Увы, на поверку все эти фразы, все до единой, были мыльные пузыри, фантомы! Каждая из этих изумительных, столь многообещающих фраз была как коробочка в нарядной подарочной упаковке, зажатая жадной детской ручонкой, и в коробочке — ноль, пустота, ничего, кроме мелкой гальки и прочей дряни, а как она заманчиво брякает! Ребенок думает, что это конфеты! Я думал, это литература. Все эти фразы — и еще, кстати, много других — оказались не трамплинами для прыжка к великим ненаписанным книгам, а неодолимыми барьерами к ним на пути. Понимаете — чересчур уж они были прекрасны. Недостижимо прекрасны. Иные писатели никак не дорастут до уровня своего первого романа. Я никак не мог дорасти до уровня своей первой фразы. Нет, постойте, но как вам это понравится? Нет, вы только полюбуйтесь, как я начал мой последний труд, мое творение: «Я всегда представлял себе, что история моей жизни, буде и когда…» О Господи, «буде и когда»! Ну!
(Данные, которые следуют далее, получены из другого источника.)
-- ==== Sys2Proof/Machine/Switch.lean ====
section
/-! DEFINITION. The switch core (R281 to R311): enqueue and the pools, the random drop test, spill, and the matching
round. -/
namespace Sys2Proof.Machine

/-! ## Cells and banks (R281, R282, R289) -/

/-- The first number of `n` from `a` on that is not used. -/
def firstFree (used : List Nat) : Nat → Nat → Option Nat
  | 0, _ => none
  | n + 1, a => if used.contains a then firstFree used n (a + 1) else some a

/-- Addresses in use. -/
def State.usedCells (s : State) : List Nat := s.frames.flatMap fun kv => kv.2.cells.drop kv.2.left

/-- The next bank of slice `sl` in its rotation that has a free row and is not `last`; the address and the bank after it. -/
def pickCell (used : List Nat) (sl : Nat) (last : Option Nat) : Nat → Nat → Option (Nat × Nat)
  | 0, _ => none
  | n + 1, j =>
    let b := sl * 128 + j % 128
    if last == some b then pickCell used sl last n (j + 1)
    else match firstFree used 1536 (b * 2048) with
      | some a => some (a, (j + 1) % 128)
      | none => pickCell used sl last n (j + 1)

/-- Write one more cell of a frame: on die in its slice's bank rotation, or in its stack's spill region. -/
def State.writeCell (s : State) (id : Nat) : State :=
  match s.frame id with
  | none => s
  | some f =>
    let used := s.usedCells
    match f.pool, s.stackOf id with
    | some .spill, some h =>
      match firstFree used (s.spillRegion h) (2 ^ 31 + h * 2 ^ 29) with
      | some a => s.putFrame id { f with cells := f.cells ++ [a], written := f.written + 1 }
      | none => s.putFrame id { f with written := f.written + 1 }
    | _, _ =>
      match pickCell used f.slice (f.cells.getLast?.map (· / 2048)) 129 (sgetD s.swc.bankRot f.slice 0) with
      | some (a, j) =>
        let s := s.putFrame id { f with cells := f.cells ++ [a], written := f.written + 1 }
        { s with swc := { s.swc with bankRot := sput 0 s.swc.bankRot f.slice j } }
      | none => s.putFrame id { f with written := f.written + 1 }

/-- Write cells until `n` of the frame are written. -/
def State.writeCells (s : State) (id : Nat) : Nat → State
  | 0 => s
  | n + 1 => (s.writeCell id).writeCells id n

/-- The link word stored with cell `i` of a frame (R282): NEXT in bits [31:0], LAST in bit 32, BYTES in bits [40:33]. NEXT of the
final cell, and of a cell whose successor is not yet written, is 0 (log 138). -/
def Frame.linkWord (f : Frame) (i : Nat) : BitVec 41 :=
  let last := f.whole && i + 1 == f.ncells
  let next := if last then 0 else f.cells.getD (i + 1) 0
  let bytes := if last then f.len - 256 * i - 1 else 255
  BitVec.ofNat 41 (next + (if last then 2 ^ 32 else 0) + bytes * 2 ^ 33)

/-- A wire frame of a time class, which reserves two cells (R289). -/
def State.shortTime (s : State) (f : Frame) : Bool := !f.fromHost && !f.engine && s.timeClass f.sel f.cls

/-- N of R289. -/
def State.reserveCells (s : State) (f : Frame) : Nat :=
  if f.fromHost || f.engine then f.ncells
  else if s.timeClass f.sel f.cls then 2 else cellsFor (s.maxFrame f.sel f.port)

/-- A frame whose buffer space fails is handled as found bad (R289, R179): every queue that held it counts the loss. -/
def State.noRoom (s : State) (id : Nat) (f : Frame) : State :=
  let s := (s.repsOf id).foldl (fun (s : State) (kv : Nat × Replica) => s.count (C.dropsFull kv.2.q)) s
  ((s.putFrame id { f with bad := true }).killReplicas id).checkGone id

/-- The cells of a frame arrive up to `n` (R289): a long time-class frame takes each further cell from the shared pool. -/
def State.arriveTo (s : State) (id n : Nat) : State :=
  match s.frame id with
  | none => s
  | some f =>
    let more := n - f.written
    if s.shortTime f then
      let extra := n - 2 - f.extra
      if s.sharedFree < extra then s.noRoom id f
      else
        let s := (s.putFrame id { f with extra := f.extra + extra }).writeCells id more
        if extra = 0 then s else s.pauseEval f.port
    else s.writeCells id more

/-! ## Queue state (R301, R302) -/

/-- TOK[q] now, in units of 1/80 byte: it grows by MIN_RATE (0.1 Gb/s) each ns, up to 2,048 bytes (R302). -/
def State.tokNow (s : State) (q : Nat) : Nat :=
  let x := sgetD s.swc.tok q (0, s.swc.tokTick)
  min 163840 (x.1 + s.cFld (.SWC_Q_CFG q) F.SWC_Q_CFG_MIN_RATE * (s.tim.tick - x.2))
Видали? Полная безнадега. Вымарать.
Это самая печальная история из всех, какие я слыхивал. Начинается она, как все подлинные истории, неведомо где. Искать начала — все равно что пытаться обнаружить исток реки. Месяцами шлепаешь вверх по течению под палящим солнцем, продираешься сквозь сырые зеленые стены джунглей, и взмокшие карты расползаются у тебя под рукой. Тебя сводит с ума обманная надежда, изводит злобный рой насекомых, водит за нос неверная память, и всё, чего ты достигаешь в конце концов — ultimа Thule (Крайний предел (лат.).) всех твоих смехотворных потуг, — это мокрое место в джунглях или, в варианте романа, некое до совершенства бессмысленное словцо либо жест. И однако же, в какой-то — более или менее произвольной — точке на пути между мокрым местом и морем, картограф ставит кружок, и здесь начинается Амазонка.
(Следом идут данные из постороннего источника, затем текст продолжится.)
-- ==== Sys2Proof/Machine/Tables.lean ====
section
/-! DEFINITION. Table operations (R225 to R228, R254 to R258, R298, R344): their checks, their effect against a selector, the
reads that return committed content, the command registers, and relocation. -/
namespace Sys2Proof.Machine

/-! ## Tables and their records -/

/-- Whether a TABLE identifier is assigned (R225, R254, R298, R344). -/
def tableAssigned (t : Nat) : Bool := (0x10 ≤ t && t < 0x20) || t == 0x20 || t == 0x30 || t == 0x40

/-- Whether the operations of a table carry an INDEX (R254: those of the exact-match table do not). -/
def tableIndexed (t : Nat) : Bool := t != 0x20

/-- Data words of a WRITE (1) or CLEAR (2). -/
def opWords (t op index : Nat) : Nat :=
  if t = 0x20 then (if op = 1 then 8 else 5)
  else if op = 2 then 0
  else if t < 0x18 then 32
  else if t < 0x20 then 34
  else if t = 0x30 then 32
  else if index % 32 = 0 then 4 else 2

/-- Bits of the INDEX word, and the first INDEX beyond the table. -/
def indexBits (t : Nat) : Nat := if t < 0x20 then 14 else if t = 0x30 then 16 else 15
def indexLimit (t : Nat) : Nat := if t < 0x18 then 12288 else if t < 0x20 then 16384 else if t = 0x30 then 65536 else 32768

/-! ## Entry checks (R227, R256) -/

/-- A ternary entry: VALUE under MASK, zero key fields, action (R216, R227). -/
def ternaryOk (ws : List Word) : Bool :=
  let v := wide (ws.take 15)
  let m := wide ((ws.drop 15).take 15)
  let clear := if m.testBit 479 && v.testBit 479 then 2 ^ 384 + (2 ^ 21 - 1) else 2 ^ 384 + (2 ^ 9 - 1)
  v &&& m == v && m &&& clear == 0 && (⟨ws.getD 30 0, ws.getD 31 0⟩ : Action).valid

/-- A pattern element (R221). -/
def elemOk (e : Word) : Bool :=
  let a := e.toNat % 256
  let b := e.toNat / 256 % 256
  e.toNat < 2 ^ 19 &&
  (match e.toNat / 65536 % 4 with
   | 1 => decide (a ≤ b)
   | 2 => a &&& b == a
   | 3 => e.toNat / 262144 % 2 == 0
   | _ => true)

/-- A pattern entry (R221). -/
def patternOk (ws : List Word) : Bool :=
  let w0 := (ws.getD 0 0).toNat
  let n := (ws.getD 1 0).toNat
  w0 < 2 ^ 29 && w0 / 2 ^ 27 != 3 && decide (1 ≤ n) && decide (n ≤ 32) &&
  ((ws.drop 2).take n).all elemOk && (ws.drop (2 + n)).all (· == 0#32)

/-- The key of an exact-match record (R243). -/
def recKey (ws : List Word) : Nat := wide (ws.take 5)

/-- An exact-match key: KTYPE, zero bits, ADDR within its width (R240, R256). -/
def keyOk (k : Nat) : Bool :=
  match k / 2 ^ 152 with
  | 1 => k % 2 ^ 128 < 2 ^ 48
  | 2 => k % 2 ^ 128 < 2 ^ 32
  | 3 => true
  | 4 => k % 2 ^ 128 < 2 ^ 20
  | _ => false

/-- The results and state word of an exact-match WRITE (R243, R254). -/
def resultOk (ws : List Word) : Bool :=
  let w5 := (ws.getD 5 0).toNat
  let arg := w5 / 4 % 2 ^ 16
  w5 < 2 ^ 24 && (ws.getD 6 0).toNat < 2 ^ 12 && (ws.getD 7 0 &&& 0xFFFFFFDF#32) == 0#32 &&
  (match w5 % 4 with | 0 => arg < 1024 | 1 => true | 2 => arg < 32 | _ => arg == 0)

/-- A gate record (R344). -/
def gateOk (index : Nat) (ws : List Word) : Bool :=
  if index % 32 = 0 then
    let c := (ws.getD 2 0).toNat
    let w := (ws.getD 3 0).toNat
    decide (1000 ≤ c) && decide (c ≤ 1000000000) && w % 32 != 0 && (ws.getD 3 0 &&& 0xFFFFFEE0#32) == 0#32
  else (ws.getD 0 0).toNat < 2 ^ 16 && (ws.getD 1 0).toNat != 0

/-- The content of a WRITE or CLEAR whose words are of the right number. -/
def entryOk (o : TblOp) : Bool :=
  if o.table = 0x20 then keyOk (recKey o.words) && (o.op == 2 || resultOk o.words)
  else if o.op = 2 then true
  else if o.table < 0x18 then ternaryOk o.words
  else if o.table < 0x20 then patternOk o.words
  else if o.table = 0x30 then true
  else gateOk o.index o.words

/-- The status code of a WRITE or CLEAR when it is staged or issued: 0 where it is good. TABLE is judged first, then OP,
then INDEX, then the number of words, then the entry. -/
def TblOp.check (o : TblOp) : Nat :=
  if !tableAssigned o.table then 2
  else if o.op ≠ 1 ∧ o.op ≠ 2 then 1
  else if tableIndexed o.table && indexLimit o.table ≤ o.index then 3
  else if o.words.length ≠ opWords o.table o.op o.index then 4
  else if entryOk o then 0 else 4

/-- The operation of a TABLE record or TABLE_OP (R57, R228): TABLE, OP and the words after WORDS. A code where the words do
not make one. -/
def opOfRecord (t op : Nat) (ws : List Word) : Nat ⊕ TblOp :=
  if !tableAssigned t then .inl 2
  else if op ≠ 1 ∧ op ≠ 2 then .inl 1
  else if tableIndexed t then
    match ws with
    | [] => .inl 4
    | i :: rest =>
      if 2 ^ indexBits t ≤ i.toNat then .inl 4
      else
        let o : TblOp := ⟨t, op, i.toNat, rest⟩
        if o.check = 0 then .inr o else .inl o.check
  else
    let o : TblOp := ⟨t, op, 0, ws⟩
    if o.check = 0 then .inr o else .inl o.check

/-! ## Effect against a selector (R215, R258) -/

/-- How an operation stands after its call. -/
inductive OpEnd where
  | done (code : Nat)
  /-- its chain of relocation moves is under way. -/
  | moving
  deriving DecidableEq, Repr

/-- VIS[f] of every older version of the key is cleared; a version left at 0b00 stays until the epoch ends (R258). -/
def State.clearOlder (s : State) (f key : Nat) : State :=
  s.changeKey key fun e => if e.vis = 2 ^ f then some e else some { e with vis := clrBit e.vis f }

/-- The version that an earlier WRITE of the same commit inserted (R258): it is visible to the free selector alone, or to none
where a CLEAR of the commit followed. No other version of a key stands so while a commit is at its step 4, because the end of
the retired epoch made both visibility bits of every version equal. -/
def insertedBy (f vis : Nat) : Bool := vis == 2 ^ f || vis == 0

def State.touch (s : State) (key : Nat) : State :=
  if s.fwd.touching.contains key then s else { s with fwd := { s.fwd with touching := s.fwd.touching ++ [key] } }

/-- The entry that an exact-match WRITE installs. -/
def writtenEntry (ws : List Word) (vis : Nat) : FwdEntry :=
  { key := recKey ws, resA := ws.getD 5 0, resB := ws.getD 6 0, moved := false, vis := vis, slot := 0,
    ageEn := (ws.getD 7 0).toNat.testBit 5, learned := false }

/-- An exact-match WRITE of a commit against the free selector (R258). -/
def State.fwdWrite (s : State) (f : Nat) (ws : List Word) : State × OpEnd :=
  let key := recKey ws
  let vs := s.versions key
  let n := writtenEntry ws (2 ^ f)
  if !s.t2Up then (s, .done 10)
  else if !(vs.any fun x => x.2.vis != 0) && maxKeys ≤ s.keysHeld then (s, .done 8)
  else if vs.any fun x => insertedBy f x.2.vis then
    ((s.touch key).changeKey key (fun e => if insertedBy f e.vis then
      some { e with resA := n.resA, resB := n.resB, ageEn := n.ageEn, vis := 2 ^ f }
      else some { e with vis := clrBit e.vis f }), .done 0)
  else
    let r := (s.touch key).insertEntry n true
    match r.2 with
    | .placed => (r.1.clearOlder f key, .done 0)
    | .moving => (r.1, .moving)
    | .needed => (r.1, .done 7)

/-- An exact-match CLEAR of a commit (R258). -/
def State.fwdClear (s : State) (f : Nat) (ws : List Word) : State × OpEnd :=
  if !s.t2Up then (s, .done 10)
  else
    let key := recKey ws
    ((s.touch key).changeKey key (fun e => some { e with vis := clrBit e.vis f }), .done 0)

/-- One operation of a commit at its step 4 (R108). -/
def State.applyOp (s : State) (f : Nat) (o : TblOp) : State × OpEnd :=
  if o.table = 0x20 then (if o.op = 1 then s.fwdWrite f o.words else s.fwdClear f o.words)
  else if o.op = 1 then (s.rowWrite o.table o.index f o.words, .done 0)
  else (s.rowClear o.table o.index f, .done 0)

/-- An operation of an image record: it takes effect for both selectors at once (R58, R258). The code where it fails. -/
def State.imageOp (s : State) (o : TblOp) : State × Nat :=
  if o.table = 0x20 then
    let key := recKey o.words
    if !s.t2Up then (s, 10)
    else if o.op = 2 then (s.changeKey key fun _ => none, 0)
    else if (s.versions key).isEmpty then
      if maxKeys ≤ s.keysHeld then (s, 8)
      else match s.insertAtOnce (writtenEntry o.words 3) with
        | some s => (s, 0)
        | none => (s.rehashNeeded, 7)
    else (s.changeKey key fun e => some { writtenEntry o.words 3 with slot := e.slot, moved := e.moved }, 0)
  else if o.op = 1 then (s.putRows o.table o.index [⟨o.words, true, true⟩], 0)
  else (s.putRows o.table o.index [], 0)

/-! ## Gate schedules of a bank (R344) -/

/-- The schedule in the gate table as selector `e` sees it, and whether every entry it needs is there; none without a
header. -/
def State.schedOf (s : State) (e p : Nat) : Option (Sched × Bool) :=
  match s.rowFor 0x40 (32 * p) e with
  | none => none
  | some h =>
    let w (i : Nat) : Nat := (h.words.getD i 0).toNat
    let rows := (List.range (w 3 % 32)).map fun i => s.rowFor 0x40 (32 * p + i + 1) e
    some (⟨(w 3).testBit 8, w 0 + 2 ^ 32 * w 1, w 2,
      rows.filterMap fun o => o.map fun r => ((r.words.getD 0 0).toNat % 65536, (r.words.getD 1 0).toNat)⟩,
      rows.all Option.isSome)

/-- Ports whose gate records the operations write or clear, ascending. -/
def gatePorts (ops : List TblOp) : List Nat :=
  (List.range 1024).filter fun p => ops.any fun o => o.table == 0x40 && o.index / 32 == p

/-- The first port that fails the check of R344. -/
def State.gateFault (s : State) (e : Nat) (ops : List TblOp) : Option Nat :=
  (gatePorts ops).find? fun p => match s.schedOf e p with
    | some (x, whole) => x.en && (!whole || decide (x.cycle < (x.entries.map Prod.snd).sum))
    | none => false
Точно то же и со мной происходит, картографом душ, когда выискиваю начало собственной биографии. Закрываю глаза и тычу наугад. Глаза открываю и вижу — трепещущий миг, замкнутый кружком: три часа семнадцать минут пополудни трина дцатого апреля 1961 года. Напрягаю взгляд, внимательно всматриваюсь. Ах, как мило, ах, как четко, кто у нас без подбородка? А это я, весь как есть, — верней, весь как был, — собственной персоной, осторожненько высунувший из-за края балкона кончик носа и один глаз. Балкон этот был несравненным местом для наблюдателя, для сторожкого, тайного соглядатая вроде меня. Оттуда мне открывался весь магазин внизу, притом что сам я был недоступен ни единому устремленному снизу взгляду. В тот день в магазине толпился народ, куда больше покупателей, чем обычно в будни, и кверху уютно взмывал рокот голосов. Стоял прелестный весенний денек, иные из этих людей вышли, может быть, прогуляться, когда их насторожило и привлекло большое, от руки написанное объявление в витрине: «На все покупки свыше 20$ скидка 30%». Конечно, я не мог осознать этого толком, то есть не мог осознать, что2 именно заманило их в магазин, ибо, не имея еще должного опыта, не разбирался в покупательной способности доллара. Кстати, и балкон, и магазин, и даже весна требуют пояснений, требуют отступлений, однако, при всей их насущности, они бы нарушили темп моего повествования, который, смею надеяться, у меня стремительный. Впрочем, кажется, я чересчур забежал вперед. Поторопившись взять быка за рога, я, видимо, перегнул палку. Положим, нам не дано разглядеть, где начинается история, но порой нам беспощадно ясно, где никоим образом не начало, не исток, ибо во всю ширь разлилась уже река.
Закрываю глаза, снова тычу. Расправляю трепещущий миг, распинаю, как бабочку на булавке: час сорок две минуты пополудни. 9 ноября 1960 года. Было сыро и холодно в Бостоне, на Сколли-сквер, и бедная, наивная Фло — которую скоро назову Мамой — нашла прибежище в подвале одного магазина на Корнхилл. С перепугу она как-то умудрилась протиснуться в самую глубь невообразимо узкой щели между большим металлическим цилиндром и бетонной подвальной стеной, и там она затаилась, дрожа от страха и холода. Сверху, с уровня улицы, слуха ее достигали несущиеся через площадь крики и смех. На сей раз они ее чуть не настигли — те пятеро, в матросской форме, топавшие, пинавшие, и они орали как бешеные. Она кидалась зигзагами, туда-сюда, рассчитывая их одурачить, в надежде столкнуть их лбами, — и тут блестящий черный башмак так ее саданул под ребра, что она полетела через весь тротуар.
Но как же она спаслась?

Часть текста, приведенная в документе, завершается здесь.